You can then push the absent employee into that procedure if you wish, hopefully safe in the knowledge that his doctor will usually agree that the fastest route to recovery for the patient is to have the argument and get it behind him as soon as possible. But a formal grievance procedure is like an artillery duel – each party’s position gets more entrenched and his animosity for the other grows as quickly as his willingness to leave his foxhole shrinks.  Trying to bring an alienated employee back to work by shelling him with HR letters will be an uphill struggle.

One better way forward in such a case is to propose a mediation or facilitation between the employee and the person he blames for his absence. This may or may not work but a mediation does not have to succeed to assist the employer:

  • The employee may be persuaded that his understanding of what happened or why was misplaced, removing his mental blockage about a return to work. The manager may equally learn to avoid the employee’s own psychological triggers so that a new and more mutually respectful relationship can be created.

  • Alternatively, the mediation may fail. That failure may reinforce the employee’s views of the rightness of his decision to stay away from work, but equally it allows the employer to move a major step closer to a reasonable conclusion that things have become irretrievable, and hence that the employee has to go.

  • Or the employee may have worked himself into such a lather about the manager that he will not meet with him at all, even in the safe space of a mediation. Bearing in mind that the fastest way to address this sort of medical complaint is to deal with the external stressor, such a refusal could constitute a failure to comply with a reasonable management instruction. It could also be seen as akin to any incapability case where the employee consistently fails to comply with doctor’s orders and so prevents or delays his own recovery.

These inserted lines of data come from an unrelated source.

/-- An accepted beacon (R249, R252, R255). -/
def State.acceptBeacon (b : Beacon) (m : Nat) (s : State) : State :=
  let s1 := (s.adoptEpoch b m).updMoor (fun k =>
    { k with rxSeq := some b.bseq.toNat, rxTick := s.time.now, pmode := m, pFlags := b.flags.toNat })
  ((s1.beaconRelease b).beaconLease b m).beaconModes b m

/-- A beacon that is not accepted: counted (R249), and in Join a foreign PAIR_ID is refused once with event 0x7001 (R266). The beacon does
not carry the serial the event names (log 11). -/
def State.rejectBeacon (decux : Bool) (b : Beacon) (s : State) : State :=
  let s1 := s.count (if decux then 5 else 6)
  if s1.md.mode == .join && b.magic == 0xB3AC && b.crc == crc32c (beaconBody b) && b.pairId != s1.moor.pairId && !s1.moor.refused then
    (s1.updMoor (fun m => { m with refused := true })).record 0x7001 [Config.itemCode 0x7001 b.pairId.toNat]
  else s1

/-- BEACON_ARRIVAL (R247, R249, R269). In Slack only the beacon pair is heard, for WAKE. -/
def execBeaconArrival (t : Nat) (decux : Bool) (b : Beacon) (s : State) : Host.Outcome State Fault Refusal :=
  let s1 := s.advanceTo t
  let m := b.hm.toNat / 16
  .next <|
    if s1.md.mode == .slack then
      if !decux && s1.frameOk b && b.flags.toNat / 16 % 2 == 1 && s1.md.wakeAt.isNone then
        { s1 with md := { s1.md with wakeAt := some s1.time.now } }
      else s1
    else if !s1.md.mode.beacons then s1
    else
      let again := s1.moor.rxSeq == some b.bseq.toNat
      let later := match s1.moor.rxSeq with | some r => psnLater b.bseq.toNat r | none => true
      if !(s1.frameOk b && s1.epochOk b m && s1.stickOk b && (again || later)) then s1.rejectBeacon decux b
      else
        let s2 := s1.updMoor (MoorState.onPath decux (BPath.hear b.ackseq.toNat s1.time.now))
        if again then s2 else s2.acceptBeacon b m

/-! ### Paths -/

/-- The number of a path in event data: bits 0 and 1 of log C1h (Table 11.8). -/
def pathNo (decux : Bool) : Nat := if decux then 0 else 1

def MoorState.path (decux : Bool) (m : MoorState) : BPath := if decux then m.dx else m.bp

/-- An event counter of 48 bits counts one more (R13). -/
def eventCount (n : Nat) : Nat := satTo 48 (n + 1)

/-- A path is lost (R250); with the other lost too, both are (R251), and a configured witness gets the first claim at once (Table 11.3). -/
def State.losePath (decux : Bool) (s : State) : State :=
  let s1 := s.updMoor (MoorState.onPath decux (fun p =>
    { p with alive := false, wasLost := true, goodRun := 0, advanced := false, losses := eventCount p.losses, checkTick := s.time.now }))
  let s2 := (s1.record 0x7010 [pathNo decux]).raise Reg.MOOR_STATUS 1
  if s2.bothLost then
    let s3 := ((s2.record 0x7012 [s2.moor.eOwn, s2.moor.eP]).raise Reg.MOOR_STATUS 2).updMoor (fun m =>
      { m with bothLosses := eventCount m.bothLosses, grantNext := false })
    if s3.md.mode.moored && s3.witness && !s3.ownLease then s3.sendClaim 1 else s3
  else s2
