-- ==== Sys2Proof/Machine/Boot.lean ====
section
/-!
DEFINITION. Reset inputs and their release (R353 to R355), the button (R356, R357), memory initialisation (R289), and the boot stages
(R358 to R363) with replay (R94, R168), the return of retired units (R416) and the resumption of a reshape (R187).
-/

namespace Sys2Proof.Machine

/-! ### Reset inputs -/

/-- RESET_ASSERT (R353, R355): an always-on edge samples an input low. A device that is in Reset already only notes the pins. -/
def execResetAssert (t : Nat) (rstLow pwrgdLow : Bool) (s : State) : Host.Outcome State Fault Refusal :=
  let s1 := s.advanceTo t
  .next <|
    if !s1.time.running || !(rstLow || pwrgdLow) then s1
    else
      let fell := s1.md.rstN && s1.md.pwrgd
      let s2 := { s1 with md := { s1.md with
        rstN := !rstLow, pwrgd := !pwrgdLow, rstFall := if fell then s1.time.now else s1.md.rstFall } }
      if s2.md.mode = .reset then s2 else s2.enterReset 0x01 (if rstLow then 1 else 2)

/-- Largest sequence number in the ring (R379). -/
def State.ringMax (s : State) : Nat :=
  (((List.range ringCount).map s.ringSeqs).flatten).foldl max s.rcdr.flushedTo

/-- The recorder continues 129 above the largest SEQ found (R379). -/
def State.startRecorder (s : State) : State :=
  let found := s.ringMax
  { s with rcdr := { s.rcdr with flushedTo := found, newest := if found = 0 then 0 else found + 128 } }

/-- The events kept in Reset are recorded (R36; log 8). -/
def State.recordAllKept (s : State) : State :=
  s.md.bootEvents.foldl (fun (s : State) (e : Nat × Nat × List Nat) => s.recordKept e) { s with md := { s.md with bootEvents := [] } }

/-- Leave Reset (Table 2.3): to Locked with the maker test fuse set, else to Boot, whose first record is 0xB000 (R379); the events kept
in Reset are recorded then (log 8). -/
def State.leaveReset (s : State) : State :=
  let found := s.ringMax
  let s1 := s.startRecorder
  if s1.md.makerFuse then (s1.changeMode .locked 0x13).recordAllKept
  else
    let s2 := (s1.changeMode .boot (if s1.md.cause = 0 then 0x00 else 0x01)).record 0xB000 [found, if found = 0 then 0 else 128]
    ({ s2 with md := { s2.md with stageFrom := s2.time.now } }).recordAllKept

/-- RESET_RELEASE (R353, Table 2.3): an edge samples the inputs; all three high end Reset, unless the device is held in it (R406, R411). -/
def execResetRelease (t : Nat) (rstHigh pwrgdHigh pwrFailHigh : Bool) (s : State) : Host.Outcome State Fault Refusal :=
  let s1 := s.advanceTo t
  .next <|
    if !s1.time.running || s1.md.mode != .reset then s1
    else
      let rose := rstHigh && pwrgdHigh && !(s1.md.rstN && s1.md.pwrgd)
      let s2 := { s1 with md := { s1.md with
        rstN := rstHigh, pwrgd := pwrgdHigh, pwrFailN := pwrFailHigh, rstRise := if rose then s1.time.now else s1.md.rstRise } }
      if rstHigh && pwrgdHigh && pwrFailHigh && !s2.md.heldInReset && s2.md.thermtripN then s2.leaveReset else s2

/-! ### The button -/

/-- BUTTON_PRESS (R356). -/
def execButtonPress (t : Nat) (s : State) : Host.Outcome State Fault Refusal :=
  let s1 := s.advanceTo t
  .next <|
    if !s1.time.running || s1.md.press.isSome then s1
    else { s1 with md := { s1.md with press := some (s1.time.now, s1.md.mode == .reset) } }

/-- A press that is ignored (Table 17.1): its class and its length in milliseconds. -/
def State.ignorePress (cls ms : Nat) (s : State) : State := (s.raise Reg.GCTL_BUTTON 4).record 0x1200 [cls, ms]

/-- What a released press does, by its length in milliseconds' bounds (R356, Table 17.1). -/
def State.classPress (len : Nat) (s : State) : State :=
  let ms := len / msTicks
  if s.md.mode = .reset ∨ len < 20 * msTicks then s
  else if len < 1000 * msTicks then
    if s.md.mode = .boot ∨ s.md.mode = .holdup ∨ s.md.mode = .locked then s.ignorePress 2 ms else s.enterHoldup 0x02
  else if len < 4000 * msTicks then s.ignorePress 2 ms
  else if len < 10000 * msTicks then s.enterReset 0x03 3
  else if len < 30000 * msTicks then s.ignorePress 4 ms
  else s

/-- BUTTON_RELEASE (R356, R357): a press marked failed closed, or begun in Reset, is not classed. -/
def execButtonRelease (t : Nat) (s : State) : Host.Outcome State Fault Refusal :=
  let s1 := s.advanceTo t
  .next <| match s1.md.press with
    | none => s1
    | some (from_, inReset) =>
      let len := s1.time.now - from_
      let s2 := { s1 with md := { s1.md with press := none, failClosed := false, lastPress := satTo 16 (len / (10 * msTicks)) } }
      if s1.md.failClosed then s2.record 0x1202 [len / msTicks]
      else if inReset then s2
      else s2.classPress len

/-- BUTTON_FAILED_CLOSED (R356, Table 17.1): the press reaches 30 s. -/
def execButtonFailedClosed (t : Nat) (s : State) : Host.Outcome State Fault Refusal :=
  let s1 := s.advanceTo t
  .next <| match s1.md.press with
    | some (from_, false) =>
      if s1.md.failClosed || decide (s1.time.now < from_ + 30000 * msTicks) then s1
      else ({ s1 with md := { s1.md with failClosed := true } }).record 0x1201 [from_]
    | _ => s1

Relationships which the employee believes so broken as to justify his removing himself from work with “stress” almost never mend themselves unaided. Statistics show a sharply reduced chance of a successful return after absence of 6 weeks or more. It therefore makes good sense to offer this mediation option at the earliest opportunity. If it works, fab, but even if it does not then the employer’s hand in any decision to dismiss in a case like Herry is greatly strengthened, whether or not the employee’s absence is found to be by reason of a disability.